As the answer, set down the lines below from the one containing "if ids.isEmpty then" through the one containing "def State.refresh (s", exactly and inclusively, and no others.

● ● ● ●

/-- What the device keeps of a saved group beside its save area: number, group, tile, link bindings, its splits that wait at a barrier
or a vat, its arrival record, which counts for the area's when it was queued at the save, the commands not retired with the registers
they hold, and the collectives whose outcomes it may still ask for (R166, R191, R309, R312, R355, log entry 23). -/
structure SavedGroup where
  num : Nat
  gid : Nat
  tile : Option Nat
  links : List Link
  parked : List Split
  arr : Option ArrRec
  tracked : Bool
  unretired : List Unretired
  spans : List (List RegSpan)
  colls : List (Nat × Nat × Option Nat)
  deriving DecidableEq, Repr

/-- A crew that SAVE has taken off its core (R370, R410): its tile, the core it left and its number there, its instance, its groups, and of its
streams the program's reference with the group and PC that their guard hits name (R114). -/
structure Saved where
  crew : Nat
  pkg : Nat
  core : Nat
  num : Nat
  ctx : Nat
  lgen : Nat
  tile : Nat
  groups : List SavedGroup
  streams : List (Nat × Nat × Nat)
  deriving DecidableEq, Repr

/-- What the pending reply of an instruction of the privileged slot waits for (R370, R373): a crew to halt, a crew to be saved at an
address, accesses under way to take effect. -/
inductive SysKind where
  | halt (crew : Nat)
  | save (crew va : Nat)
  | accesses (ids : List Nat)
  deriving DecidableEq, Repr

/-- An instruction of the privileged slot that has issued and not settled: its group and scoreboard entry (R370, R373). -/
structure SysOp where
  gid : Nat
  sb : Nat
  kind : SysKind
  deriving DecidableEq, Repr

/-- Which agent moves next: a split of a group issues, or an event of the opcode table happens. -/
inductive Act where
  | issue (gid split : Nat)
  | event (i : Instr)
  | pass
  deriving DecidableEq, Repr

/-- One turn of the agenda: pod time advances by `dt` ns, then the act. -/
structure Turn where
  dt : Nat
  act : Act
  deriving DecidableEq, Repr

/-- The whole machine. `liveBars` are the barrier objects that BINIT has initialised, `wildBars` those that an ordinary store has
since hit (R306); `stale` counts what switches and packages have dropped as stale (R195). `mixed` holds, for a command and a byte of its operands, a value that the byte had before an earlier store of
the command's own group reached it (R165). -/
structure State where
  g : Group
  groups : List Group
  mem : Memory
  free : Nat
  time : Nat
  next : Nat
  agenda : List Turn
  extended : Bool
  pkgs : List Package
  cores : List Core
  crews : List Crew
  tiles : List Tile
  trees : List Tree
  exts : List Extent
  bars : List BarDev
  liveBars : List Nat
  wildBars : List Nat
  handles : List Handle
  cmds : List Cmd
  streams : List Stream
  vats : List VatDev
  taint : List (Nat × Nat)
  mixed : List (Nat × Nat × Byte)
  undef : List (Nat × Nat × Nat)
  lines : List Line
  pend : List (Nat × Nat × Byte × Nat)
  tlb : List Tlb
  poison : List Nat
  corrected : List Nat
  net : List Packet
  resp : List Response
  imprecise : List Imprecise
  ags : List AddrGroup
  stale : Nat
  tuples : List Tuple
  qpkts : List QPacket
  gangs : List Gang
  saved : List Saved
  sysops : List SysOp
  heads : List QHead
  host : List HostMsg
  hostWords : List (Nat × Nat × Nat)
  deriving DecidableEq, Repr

● ● ● ●

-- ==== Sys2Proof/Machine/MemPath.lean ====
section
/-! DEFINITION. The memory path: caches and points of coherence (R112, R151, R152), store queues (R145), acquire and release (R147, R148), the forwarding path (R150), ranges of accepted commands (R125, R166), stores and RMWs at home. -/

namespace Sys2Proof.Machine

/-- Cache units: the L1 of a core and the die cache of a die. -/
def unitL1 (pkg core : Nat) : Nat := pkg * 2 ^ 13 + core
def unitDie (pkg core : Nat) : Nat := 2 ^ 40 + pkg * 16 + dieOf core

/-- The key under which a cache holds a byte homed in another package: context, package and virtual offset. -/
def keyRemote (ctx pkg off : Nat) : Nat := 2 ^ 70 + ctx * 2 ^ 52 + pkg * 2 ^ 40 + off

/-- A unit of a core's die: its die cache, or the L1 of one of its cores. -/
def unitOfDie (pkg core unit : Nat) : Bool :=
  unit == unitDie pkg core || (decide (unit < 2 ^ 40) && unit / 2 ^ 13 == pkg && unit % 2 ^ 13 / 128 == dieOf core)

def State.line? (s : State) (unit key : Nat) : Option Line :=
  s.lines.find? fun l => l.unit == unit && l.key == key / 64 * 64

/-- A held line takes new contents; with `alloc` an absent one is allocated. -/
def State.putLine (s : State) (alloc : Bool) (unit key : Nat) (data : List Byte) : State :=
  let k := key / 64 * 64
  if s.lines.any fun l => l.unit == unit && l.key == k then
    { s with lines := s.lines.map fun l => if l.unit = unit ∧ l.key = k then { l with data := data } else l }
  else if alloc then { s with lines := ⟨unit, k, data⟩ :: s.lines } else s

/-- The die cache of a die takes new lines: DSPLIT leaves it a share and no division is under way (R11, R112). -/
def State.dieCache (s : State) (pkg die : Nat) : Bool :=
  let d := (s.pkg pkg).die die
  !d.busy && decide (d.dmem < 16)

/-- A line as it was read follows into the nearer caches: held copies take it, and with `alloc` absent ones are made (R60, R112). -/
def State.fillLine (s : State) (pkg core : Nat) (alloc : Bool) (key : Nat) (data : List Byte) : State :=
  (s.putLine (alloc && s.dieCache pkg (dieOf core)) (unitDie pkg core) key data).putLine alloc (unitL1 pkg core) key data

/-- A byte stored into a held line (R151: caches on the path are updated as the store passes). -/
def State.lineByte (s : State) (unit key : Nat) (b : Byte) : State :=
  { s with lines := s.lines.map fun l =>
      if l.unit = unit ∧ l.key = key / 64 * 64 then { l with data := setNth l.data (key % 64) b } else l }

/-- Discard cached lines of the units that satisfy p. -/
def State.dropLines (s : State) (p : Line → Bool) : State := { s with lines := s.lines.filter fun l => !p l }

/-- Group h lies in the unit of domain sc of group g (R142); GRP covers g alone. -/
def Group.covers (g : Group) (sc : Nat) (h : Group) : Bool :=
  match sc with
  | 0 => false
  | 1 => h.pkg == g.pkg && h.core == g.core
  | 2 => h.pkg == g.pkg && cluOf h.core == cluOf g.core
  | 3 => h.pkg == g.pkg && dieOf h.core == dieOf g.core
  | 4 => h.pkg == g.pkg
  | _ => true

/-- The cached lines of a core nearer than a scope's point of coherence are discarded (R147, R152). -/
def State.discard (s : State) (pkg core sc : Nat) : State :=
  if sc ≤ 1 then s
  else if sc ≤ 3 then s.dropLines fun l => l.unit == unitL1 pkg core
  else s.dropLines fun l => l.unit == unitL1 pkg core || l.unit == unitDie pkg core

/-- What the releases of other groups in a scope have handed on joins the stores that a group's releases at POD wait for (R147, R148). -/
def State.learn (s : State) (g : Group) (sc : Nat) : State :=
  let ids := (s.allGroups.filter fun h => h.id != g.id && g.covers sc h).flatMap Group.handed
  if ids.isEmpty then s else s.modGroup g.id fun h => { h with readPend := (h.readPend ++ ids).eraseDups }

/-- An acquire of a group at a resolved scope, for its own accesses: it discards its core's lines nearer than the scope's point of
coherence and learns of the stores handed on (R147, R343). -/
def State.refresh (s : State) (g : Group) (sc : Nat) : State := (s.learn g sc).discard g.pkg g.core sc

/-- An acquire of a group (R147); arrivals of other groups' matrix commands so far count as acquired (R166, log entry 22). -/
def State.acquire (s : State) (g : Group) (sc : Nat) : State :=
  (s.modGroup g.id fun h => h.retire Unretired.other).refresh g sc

● ● ● ●

* **RESPONSE AREA**:
  if ids.isEmpty then s else s.modGroup g.id fun h => { h with readPend := (h.readPend ++ ids).eraseDups }

/-- An acquire of a group at a resolved scope, for its own accesses: it discards its core's lines nearer than the scope's point of
coherence and learns of the stores handed on (R147, R343). -/
def State.refresh (s : State) (g : Group) (sc : Nat) : State := (s.learn g sc).discard g.pkg g.core sc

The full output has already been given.